_THE PROBLEM_
Scan the records for lines with the word "List", and copy every such line.

%%

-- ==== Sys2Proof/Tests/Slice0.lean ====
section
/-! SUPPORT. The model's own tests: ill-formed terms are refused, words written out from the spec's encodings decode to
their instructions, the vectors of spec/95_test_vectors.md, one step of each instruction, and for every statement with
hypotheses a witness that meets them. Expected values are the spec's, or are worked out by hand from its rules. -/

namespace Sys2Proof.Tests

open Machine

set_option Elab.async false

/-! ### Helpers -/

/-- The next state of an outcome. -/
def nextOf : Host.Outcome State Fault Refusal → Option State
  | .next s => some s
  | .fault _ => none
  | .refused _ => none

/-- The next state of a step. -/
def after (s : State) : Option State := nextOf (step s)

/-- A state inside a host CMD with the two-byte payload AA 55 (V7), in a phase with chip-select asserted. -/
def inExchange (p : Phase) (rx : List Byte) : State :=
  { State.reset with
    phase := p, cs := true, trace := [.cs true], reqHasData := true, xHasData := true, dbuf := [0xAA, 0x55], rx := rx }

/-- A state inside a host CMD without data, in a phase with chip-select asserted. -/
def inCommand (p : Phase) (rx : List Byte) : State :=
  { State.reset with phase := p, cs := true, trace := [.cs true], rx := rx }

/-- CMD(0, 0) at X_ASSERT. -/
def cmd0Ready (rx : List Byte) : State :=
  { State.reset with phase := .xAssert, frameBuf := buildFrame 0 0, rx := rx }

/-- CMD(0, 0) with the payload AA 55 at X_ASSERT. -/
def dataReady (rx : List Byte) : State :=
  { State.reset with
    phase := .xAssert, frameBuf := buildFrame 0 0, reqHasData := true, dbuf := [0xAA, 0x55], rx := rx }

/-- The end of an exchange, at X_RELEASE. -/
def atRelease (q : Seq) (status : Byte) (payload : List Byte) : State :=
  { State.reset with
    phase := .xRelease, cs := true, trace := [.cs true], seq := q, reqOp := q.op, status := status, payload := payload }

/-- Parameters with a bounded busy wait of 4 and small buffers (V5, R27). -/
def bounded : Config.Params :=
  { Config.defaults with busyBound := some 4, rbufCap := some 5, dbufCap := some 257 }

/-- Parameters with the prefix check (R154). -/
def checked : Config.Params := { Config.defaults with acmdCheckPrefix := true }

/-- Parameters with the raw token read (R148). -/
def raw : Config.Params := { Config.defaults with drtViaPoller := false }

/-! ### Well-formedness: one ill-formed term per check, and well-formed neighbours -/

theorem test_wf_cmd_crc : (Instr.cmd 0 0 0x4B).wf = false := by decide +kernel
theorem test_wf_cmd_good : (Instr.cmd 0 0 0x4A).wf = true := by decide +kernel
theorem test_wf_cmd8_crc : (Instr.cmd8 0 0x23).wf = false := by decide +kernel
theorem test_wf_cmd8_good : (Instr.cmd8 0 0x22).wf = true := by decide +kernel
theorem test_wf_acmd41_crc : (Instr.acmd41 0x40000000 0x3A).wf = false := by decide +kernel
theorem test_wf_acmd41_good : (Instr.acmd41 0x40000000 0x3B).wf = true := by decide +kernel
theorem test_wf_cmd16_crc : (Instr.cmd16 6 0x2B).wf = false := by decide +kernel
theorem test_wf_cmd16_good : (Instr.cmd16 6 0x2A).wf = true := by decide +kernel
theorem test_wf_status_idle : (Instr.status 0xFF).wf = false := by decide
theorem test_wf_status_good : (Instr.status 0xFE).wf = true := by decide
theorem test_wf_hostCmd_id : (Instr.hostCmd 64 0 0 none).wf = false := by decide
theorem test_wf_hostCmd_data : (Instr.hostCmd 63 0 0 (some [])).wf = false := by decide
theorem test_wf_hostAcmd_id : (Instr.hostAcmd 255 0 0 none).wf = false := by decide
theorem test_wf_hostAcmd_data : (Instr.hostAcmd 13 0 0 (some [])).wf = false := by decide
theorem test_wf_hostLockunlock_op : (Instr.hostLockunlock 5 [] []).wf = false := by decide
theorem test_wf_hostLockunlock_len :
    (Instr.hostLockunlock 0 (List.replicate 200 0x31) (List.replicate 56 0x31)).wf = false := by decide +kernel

%%

_RESPONSE_
def inExchange (p : Phase) (rx : List Byte) : State :=
def inCommand (p : Phase) (rx : List Byte) : State :=
def cmd0Ready (rx : List Byte) : State :=
def dataReady (rx : List Byte) : State :=
def atRelease (q : Seq) (status : Byte) (payload : List Byte) : State :=
    (Instr.hostLockunlock 0 (List.replicate 200 0x31) (List.replicate 56 0x31)).wf = false := by decide +kernel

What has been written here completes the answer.